The major environmental impact of holidays generally comes from the journey there, because flying releases a lot of greenhouse gases at high altitude, and the further one flies the greater the impact. You may also like to try some of the carbon footprint calculators in the section on Your Footprint.
Cruises
As with air travel, the cruise industry is growing fast. The number of cruise passengers reached 28 million in 2018, generating around 35 billion U.S. dollars. While only representing 2% of the global tourism industry, it is the fastest growing sector over the past 20 years.
It is also largely impossible to regulate, due to the globalised nature of the industry.

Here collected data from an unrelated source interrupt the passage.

-- ==== Sys2Proof/Safety.lean ====
section
/-! DEFINITION. What a sound state of FBSEQ is: the invariants of 10_state.md R32, with what they leave unsaid about a request
that waits in the middle of its sequence; and the sets the whole-machine rules speak of. -/

namespace Sys2Proof.Machine

/-- Every listed byte of a framebuffer lies in its N data bytes (20_memory.md R40, R44). -/
def insideModel (d : DisplayModel) (m : Memory) : Prop := ∀ c ∈ m, c.1 < dataLength d

/-- MODEL, POWER and BUSADDR hold values and FB is allocated, in canonical form, at MODEL's geometry (10_state.md R29, R32). -/
def Configured (s : State) : Prop :=
  ∃ d p a m, s.model = some d ∧ s.power = some p ∧ s.busAddr = some a ∧ s.fb = some m ∧ m.wf = true ∧ insideModel d m

/-- The steps a request in progress emits, in order (41_sequencer.md R102, R104 to R107). -/
def jobSequence (s : State) : Job → List SeqStep
  | .construct =>
    match s.model, s.power with
    | some d, some p => initSequence d p
    | _, _ => []
  | .setActive b => [commandStep [if b then 0xAF else 0xAE]]
  | .setContrast c => [commandStep [0x81, c]]
  | .render =>
    match s.model, s.fb with
    | some d, some m => renderSequence d (memRead d m 1 (dataLength d))
    | _, _ => []
  | .dispose => [commandStep [0xAE]]

/-- What holds of the lifecycle while a request is in progress: a CONSTRUCT has written Inactive after step 14 and `contrast`
after step 10 (41_sequencer.md R101); every other request was admitted in Active or Inactive. -/
def JobState (s : State) : Job → Prop
  | .construct =>
    s.initFailed = false ∧ s.txOpen = true ∧ Configured s ∧
      (s.life = if s.seqPC.toNat < 15 then .uninitialized else .inactive) ∧ (10 < s.seqPC.toNat → s.contrast.isSome = true)
  | .setActive _ | .setContrast _ | .render | .dispose => constructed s = true

/-- Where a request in progress stands: `seqPC` steps are complete (10_state.md R27); the next one has not begun, or the unanswered
rest of its transactions is in flight. -/
def Position (s : State) (seq : List SeqStep) : Prop :=
  (s.inFlight = [] ∧ s.seqPC.toNat < seq.length ∧ s.script = seq.drop s.seqPC.toNat) ∨
  (s.inFlight ≠ [] ∧ s.script = seq.drop (s.seqPC.toNat + 1) ∧
    ∃ st a, seq[s.seqPC.toNat]? = some st ∧ s.busAddr = some a ∧ s.inFlight <:+ transactions s.framing a st)

/-- The invariant: the five clauses of 10_state.md R32, the canonical form of FB, and what holds while a request is in progress. -/
structure Inv (s : State) : Prop where
  /-- R32 (1). -/
  constructed_holds : constructed s = true →
    s.initFailed = false ∧ s.txOpen = true ∧ Configured s ∧ s.contrast.isSome = true
  /-- R32 (2). -/
  disposed_closed : s.life = .disposed → s.txOpen = false
  /-- R32 (3). -/
  failed_dead : s.initFailed = true → s.life = .uninitialized ∧ s.txOpen = false
  /-- R32 (4), between requests. -/
  fresh_closed : s.busy = false → s.life = .uninitialized → s.initFailed = false → s.txOpen = false
  /-- R32 (5), and no request in progress. -/
  idle : s.busy = false → s.seqPC = 0 ∧ s.job = none ∧ s.script = [] ∧ s.inFlight = []
  /-- A request in progress. -/
  working : s.busy = true → ∃ j, s.job = some j ∧ JobState s j ∧ Position s (jobSequence s j)
  /-- FB's canonical form. -/
  fb_wf : ∀ m, s.fb = some m → m.wf = true

/-- The six commands of the closed set that no request emits (30_encoding.md R67). -/
def neverEmitted : List Instr :=
  [.cmdEntireDisplayOn, .cmdDisplayModeInvert, .cmdSetLowColumn, .cmdSetHighColumn, .cmdScanDirectionModeIncrement,
    .cmdSegmentRemapModeOff]

/-- The requests that emit transactions (20_memory.md R53). -/
def EmitsTransactions (i : Instr) : Prop :=
  (∃ model power tp addr, i = .reqConstruct model power tp addr) ∨ (∃ b, i = .reqSetactive b) ∨
    (∃ c, i = .reqSetcontrast c) ∨ i = .reqRender ∨ i = .reqDispose

/-- Neither a reset nor a change of the surface port stands before the next request. -/
def Undisturbed (s : State) : Prop := s.hostIn = [] ∨ ∃ q rest, s.hostIn = .request q :: rest

/-- The step from s to t serves a reset (70_reset_and_hazards.md R180): one asserted before anything else, or one asserted
before the response of the request in progress or of the request that the step takes. -/
def ResetServed (s t : State) : Prop :=
  s.hostIn = .reset :: t.hostIn ∨ s.hostIn = .resetAtResponse :: t.hostIn ∨
    (s.busy = false ∧ ∃ q, s.hostIn = .request q :: .resetAtResponse :: t.hostIn)

end Sys2Proof.Machine
end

If you can, do try to use regular ferries rather than cruise liners, for instance up the coast of British Columbia to Alaska, or between Caribbean islands. It’s also possible to cross the oceans in comfort as a passenger on a container ship, although this costs far more than flying.
Once you arrive
Your holiday can have serious environmental and social impacts once you arrive at your destination too. Water, power and other essentials are often diverted away from local needs to supply exclusive tourist resorts and golf courses, while high levels of waste and pollution from luxury hotels threatens local ecosystems. Communities can even find themselves wholly uprooted make way for tourism developments, most notoriously under the guise of post-tsunami reconstruction, when villages were moved supposedly on grounds of safety, but found their beachfront land handed over to hotel companies. Often the economic returns which might compensate for this are spirited away by multinational tour operators, with few benefits left to the local community. Tourism Concern is a membership organisation that fights exploitation in tourism and promotes responsible tourism.